__Problem to solve__
Below are some entries. Copy each line in them that holds "setDom".

__Extracted data__
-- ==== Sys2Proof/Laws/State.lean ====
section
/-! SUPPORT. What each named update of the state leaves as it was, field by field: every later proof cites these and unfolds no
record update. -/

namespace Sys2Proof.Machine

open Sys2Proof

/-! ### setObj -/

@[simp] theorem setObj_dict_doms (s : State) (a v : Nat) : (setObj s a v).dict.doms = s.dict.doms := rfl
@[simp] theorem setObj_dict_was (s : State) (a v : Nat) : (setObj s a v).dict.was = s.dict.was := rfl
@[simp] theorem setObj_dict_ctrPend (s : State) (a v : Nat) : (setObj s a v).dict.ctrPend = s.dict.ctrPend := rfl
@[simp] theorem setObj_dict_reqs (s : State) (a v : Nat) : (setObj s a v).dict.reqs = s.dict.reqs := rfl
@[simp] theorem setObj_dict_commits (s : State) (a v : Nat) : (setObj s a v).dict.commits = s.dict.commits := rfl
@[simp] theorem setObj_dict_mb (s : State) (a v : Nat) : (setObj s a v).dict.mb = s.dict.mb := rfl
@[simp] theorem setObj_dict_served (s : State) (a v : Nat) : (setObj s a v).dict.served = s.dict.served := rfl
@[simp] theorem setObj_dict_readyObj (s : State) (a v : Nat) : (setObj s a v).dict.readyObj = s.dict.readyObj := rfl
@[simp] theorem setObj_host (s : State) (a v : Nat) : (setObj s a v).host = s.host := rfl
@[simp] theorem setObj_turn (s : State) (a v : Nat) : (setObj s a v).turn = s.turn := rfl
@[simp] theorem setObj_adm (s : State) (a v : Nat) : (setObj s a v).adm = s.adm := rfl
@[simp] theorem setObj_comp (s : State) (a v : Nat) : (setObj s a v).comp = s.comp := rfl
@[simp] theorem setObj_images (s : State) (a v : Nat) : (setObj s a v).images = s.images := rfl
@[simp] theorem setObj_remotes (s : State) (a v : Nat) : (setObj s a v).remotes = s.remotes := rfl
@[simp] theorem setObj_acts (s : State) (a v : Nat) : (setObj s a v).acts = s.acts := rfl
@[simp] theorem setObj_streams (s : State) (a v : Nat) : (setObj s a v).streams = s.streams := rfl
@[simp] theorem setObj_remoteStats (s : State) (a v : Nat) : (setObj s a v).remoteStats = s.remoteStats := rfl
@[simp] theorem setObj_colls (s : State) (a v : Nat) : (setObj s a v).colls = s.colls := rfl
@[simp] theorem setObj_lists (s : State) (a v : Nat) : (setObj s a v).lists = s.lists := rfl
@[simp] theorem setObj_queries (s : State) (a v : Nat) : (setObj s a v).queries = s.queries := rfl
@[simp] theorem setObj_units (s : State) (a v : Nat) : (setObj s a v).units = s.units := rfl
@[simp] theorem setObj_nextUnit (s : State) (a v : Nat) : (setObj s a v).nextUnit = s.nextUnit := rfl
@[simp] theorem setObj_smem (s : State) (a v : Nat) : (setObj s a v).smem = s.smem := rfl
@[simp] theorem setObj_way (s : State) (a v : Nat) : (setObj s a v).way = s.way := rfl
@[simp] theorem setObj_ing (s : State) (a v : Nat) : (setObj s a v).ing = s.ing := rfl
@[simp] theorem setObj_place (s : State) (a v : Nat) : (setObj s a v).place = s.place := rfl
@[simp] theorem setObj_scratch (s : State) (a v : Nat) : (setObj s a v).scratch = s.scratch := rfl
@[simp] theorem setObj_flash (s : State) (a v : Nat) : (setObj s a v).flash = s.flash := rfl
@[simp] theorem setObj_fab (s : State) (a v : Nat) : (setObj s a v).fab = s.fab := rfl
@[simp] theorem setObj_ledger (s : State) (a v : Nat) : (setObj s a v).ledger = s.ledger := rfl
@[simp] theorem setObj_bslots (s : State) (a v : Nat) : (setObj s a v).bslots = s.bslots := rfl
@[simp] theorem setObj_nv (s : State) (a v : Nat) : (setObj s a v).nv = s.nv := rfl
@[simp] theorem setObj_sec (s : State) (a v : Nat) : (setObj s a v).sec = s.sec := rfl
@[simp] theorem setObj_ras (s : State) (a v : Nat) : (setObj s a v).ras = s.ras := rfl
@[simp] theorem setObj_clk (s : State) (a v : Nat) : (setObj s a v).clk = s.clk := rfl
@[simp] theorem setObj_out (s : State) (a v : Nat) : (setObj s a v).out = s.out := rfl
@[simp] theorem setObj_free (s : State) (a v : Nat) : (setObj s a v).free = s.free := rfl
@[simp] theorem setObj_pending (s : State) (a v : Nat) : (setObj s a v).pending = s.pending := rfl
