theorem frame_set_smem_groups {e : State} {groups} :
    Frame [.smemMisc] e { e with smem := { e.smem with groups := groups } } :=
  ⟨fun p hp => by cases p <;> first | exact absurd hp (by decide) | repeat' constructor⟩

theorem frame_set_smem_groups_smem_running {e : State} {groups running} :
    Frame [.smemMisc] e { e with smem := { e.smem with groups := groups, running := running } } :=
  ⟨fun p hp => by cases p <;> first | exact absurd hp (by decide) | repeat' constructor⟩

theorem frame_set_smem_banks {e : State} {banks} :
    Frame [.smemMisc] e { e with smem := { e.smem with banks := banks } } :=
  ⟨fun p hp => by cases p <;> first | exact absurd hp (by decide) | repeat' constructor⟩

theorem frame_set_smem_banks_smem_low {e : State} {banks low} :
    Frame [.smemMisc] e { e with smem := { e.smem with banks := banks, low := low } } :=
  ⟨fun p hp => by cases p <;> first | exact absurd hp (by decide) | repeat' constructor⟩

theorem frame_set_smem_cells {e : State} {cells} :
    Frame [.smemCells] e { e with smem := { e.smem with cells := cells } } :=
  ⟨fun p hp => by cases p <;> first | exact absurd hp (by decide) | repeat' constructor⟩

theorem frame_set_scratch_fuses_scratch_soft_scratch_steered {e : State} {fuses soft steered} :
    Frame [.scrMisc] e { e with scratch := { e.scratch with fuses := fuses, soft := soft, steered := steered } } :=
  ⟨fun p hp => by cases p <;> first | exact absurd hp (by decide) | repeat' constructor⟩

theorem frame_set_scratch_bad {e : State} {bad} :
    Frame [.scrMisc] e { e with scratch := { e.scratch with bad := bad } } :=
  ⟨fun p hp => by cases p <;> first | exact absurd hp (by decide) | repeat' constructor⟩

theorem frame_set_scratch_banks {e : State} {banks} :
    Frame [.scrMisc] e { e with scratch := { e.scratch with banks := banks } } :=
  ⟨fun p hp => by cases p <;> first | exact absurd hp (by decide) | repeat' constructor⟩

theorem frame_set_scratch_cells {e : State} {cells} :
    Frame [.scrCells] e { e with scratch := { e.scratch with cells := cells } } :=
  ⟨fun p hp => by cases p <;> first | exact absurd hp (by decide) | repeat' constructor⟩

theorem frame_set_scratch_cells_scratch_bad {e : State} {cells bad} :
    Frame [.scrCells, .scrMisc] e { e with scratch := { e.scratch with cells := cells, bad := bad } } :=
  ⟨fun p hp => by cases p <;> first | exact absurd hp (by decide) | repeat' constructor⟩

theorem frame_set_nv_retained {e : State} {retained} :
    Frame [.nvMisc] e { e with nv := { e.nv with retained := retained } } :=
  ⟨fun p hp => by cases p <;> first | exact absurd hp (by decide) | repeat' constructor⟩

==

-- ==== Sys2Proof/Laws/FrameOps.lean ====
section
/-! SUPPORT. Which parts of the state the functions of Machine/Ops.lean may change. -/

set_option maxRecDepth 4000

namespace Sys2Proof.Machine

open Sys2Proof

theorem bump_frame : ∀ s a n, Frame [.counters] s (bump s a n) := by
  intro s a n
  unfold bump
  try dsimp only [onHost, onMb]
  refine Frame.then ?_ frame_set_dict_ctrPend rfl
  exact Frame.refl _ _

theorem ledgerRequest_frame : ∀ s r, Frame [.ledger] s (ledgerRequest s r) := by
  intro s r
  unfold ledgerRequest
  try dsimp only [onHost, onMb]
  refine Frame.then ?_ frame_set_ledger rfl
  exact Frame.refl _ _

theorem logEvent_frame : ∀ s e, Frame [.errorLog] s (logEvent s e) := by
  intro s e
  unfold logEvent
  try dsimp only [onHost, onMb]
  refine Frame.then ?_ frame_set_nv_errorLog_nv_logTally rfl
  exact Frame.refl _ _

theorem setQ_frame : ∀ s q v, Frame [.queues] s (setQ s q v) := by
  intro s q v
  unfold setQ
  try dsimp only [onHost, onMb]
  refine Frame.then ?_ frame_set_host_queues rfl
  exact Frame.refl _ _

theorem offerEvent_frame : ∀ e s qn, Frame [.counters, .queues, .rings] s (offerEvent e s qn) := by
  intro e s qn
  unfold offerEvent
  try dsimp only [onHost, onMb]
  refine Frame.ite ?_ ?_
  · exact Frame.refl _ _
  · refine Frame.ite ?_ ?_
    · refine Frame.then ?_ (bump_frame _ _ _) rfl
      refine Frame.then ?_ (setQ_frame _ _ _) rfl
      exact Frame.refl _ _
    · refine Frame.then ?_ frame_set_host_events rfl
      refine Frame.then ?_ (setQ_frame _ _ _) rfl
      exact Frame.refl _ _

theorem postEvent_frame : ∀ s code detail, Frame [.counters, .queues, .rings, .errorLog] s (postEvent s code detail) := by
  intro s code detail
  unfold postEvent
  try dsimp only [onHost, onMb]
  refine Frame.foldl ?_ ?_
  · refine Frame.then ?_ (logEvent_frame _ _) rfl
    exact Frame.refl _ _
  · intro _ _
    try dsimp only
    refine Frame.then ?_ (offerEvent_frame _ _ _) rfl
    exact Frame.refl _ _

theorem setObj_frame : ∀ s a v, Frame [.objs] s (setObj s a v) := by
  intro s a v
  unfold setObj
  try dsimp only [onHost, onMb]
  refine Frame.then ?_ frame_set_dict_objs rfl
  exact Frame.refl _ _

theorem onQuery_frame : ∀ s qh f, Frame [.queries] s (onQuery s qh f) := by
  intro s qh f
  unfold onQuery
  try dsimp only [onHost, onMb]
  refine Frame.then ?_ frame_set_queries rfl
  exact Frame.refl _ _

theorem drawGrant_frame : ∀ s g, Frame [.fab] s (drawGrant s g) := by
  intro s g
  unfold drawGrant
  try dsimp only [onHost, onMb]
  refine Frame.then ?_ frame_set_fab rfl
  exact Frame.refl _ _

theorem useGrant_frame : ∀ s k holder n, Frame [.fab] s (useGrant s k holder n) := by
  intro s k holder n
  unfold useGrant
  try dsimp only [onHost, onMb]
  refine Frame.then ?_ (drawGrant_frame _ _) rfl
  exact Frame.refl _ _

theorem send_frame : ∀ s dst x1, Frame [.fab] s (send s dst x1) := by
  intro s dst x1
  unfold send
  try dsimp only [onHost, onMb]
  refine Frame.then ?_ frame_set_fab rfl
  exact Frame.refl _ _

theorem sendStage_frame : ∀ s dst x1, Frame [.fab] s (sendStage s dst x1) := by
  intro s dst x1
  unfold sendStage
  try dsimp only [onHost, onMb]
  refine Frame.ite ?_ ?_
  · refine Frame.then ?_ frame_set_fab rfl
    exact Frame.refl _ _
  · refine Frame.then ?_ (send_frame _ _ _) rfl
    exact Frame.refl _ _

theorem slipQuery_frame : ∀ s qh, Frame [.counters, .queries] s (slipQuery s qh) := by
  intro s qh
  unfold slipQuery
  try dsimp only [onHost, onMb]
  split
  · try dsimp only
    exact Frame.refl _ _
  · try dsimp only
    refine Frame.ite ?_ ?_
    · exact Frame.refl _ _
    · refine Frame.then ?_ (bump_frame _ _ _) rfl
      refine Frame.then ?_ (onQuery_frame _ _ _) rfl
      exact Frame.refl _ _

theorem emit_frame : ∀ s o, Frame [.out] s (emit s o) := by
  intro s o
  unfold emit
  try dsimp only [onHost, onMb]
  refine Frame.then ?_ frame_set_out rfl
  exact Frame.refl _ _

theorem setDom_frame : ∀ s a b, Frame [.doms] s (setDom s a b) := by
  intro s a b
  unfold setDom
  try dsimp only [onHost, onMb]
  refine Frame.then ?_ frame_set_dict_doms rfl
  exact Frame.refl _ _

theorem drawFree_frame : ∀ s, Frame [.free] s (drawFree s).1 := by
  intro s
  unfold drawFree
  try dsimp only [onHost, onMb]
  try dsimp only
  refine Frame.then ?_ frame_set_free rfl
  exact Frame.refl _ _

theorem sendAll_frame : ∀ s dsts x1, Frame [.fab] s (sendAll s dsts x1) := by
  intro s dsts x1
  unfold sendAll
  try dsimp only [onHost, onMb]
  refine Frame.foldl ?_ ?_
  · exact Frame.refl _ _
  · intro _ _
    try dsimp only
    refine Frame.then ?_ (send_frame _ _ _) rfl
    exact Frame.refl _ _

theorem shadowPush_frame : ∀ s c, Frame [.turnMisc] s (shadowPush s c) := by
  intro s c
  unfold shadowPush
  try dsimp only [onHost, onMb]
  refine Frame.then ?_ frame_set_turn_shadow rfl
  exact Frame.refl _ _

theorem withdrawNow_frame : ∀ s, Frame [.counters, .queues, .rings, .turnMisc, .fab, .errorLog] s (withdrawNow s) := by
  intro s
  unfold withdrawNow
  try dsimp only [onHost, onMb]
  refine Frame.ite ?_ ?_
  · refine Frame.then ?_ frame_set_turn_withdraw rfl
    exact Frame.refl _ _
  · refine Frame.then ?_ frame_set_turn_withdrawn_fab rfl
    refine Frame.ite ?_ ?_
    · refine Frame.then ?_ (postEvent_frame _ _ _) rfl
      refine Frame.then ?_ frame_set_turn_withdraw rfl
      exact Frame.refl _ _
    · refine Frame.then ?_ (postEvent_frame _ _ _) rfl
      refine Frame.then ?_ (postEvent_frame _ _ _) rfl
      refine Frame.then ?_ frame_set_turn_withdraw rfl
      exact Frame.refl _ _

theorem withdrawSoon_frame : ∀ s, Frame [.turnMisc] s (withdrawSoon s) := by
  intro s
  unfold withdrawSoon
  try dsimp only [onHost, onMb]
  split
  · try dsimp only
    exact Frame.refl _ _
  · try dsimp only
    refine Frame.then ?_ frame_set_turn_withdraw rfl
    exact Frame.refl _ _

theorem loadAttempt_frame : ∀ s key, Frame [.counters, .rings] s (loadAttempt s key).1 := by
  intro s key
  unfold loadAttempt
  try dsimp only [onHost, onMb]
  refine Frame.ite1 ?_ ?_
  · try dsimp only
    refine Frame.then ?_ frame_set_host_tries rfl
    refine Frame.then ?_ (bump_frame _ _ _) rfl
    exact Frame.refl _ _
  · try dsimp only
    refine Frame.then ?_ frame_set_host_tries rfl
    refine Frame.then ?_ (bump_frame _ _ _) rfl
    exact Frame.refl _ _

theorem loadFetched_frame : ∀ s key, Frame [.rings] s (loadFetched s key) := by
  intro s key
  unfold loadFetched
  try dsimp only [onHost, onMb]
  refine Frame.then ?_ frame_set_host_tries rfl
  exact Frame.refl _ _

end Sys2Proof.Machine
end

__Written response__
theorem setDom_frame : ∀ s a b, Frame [.doms] s (setDom s a b) := by
  unfold setDom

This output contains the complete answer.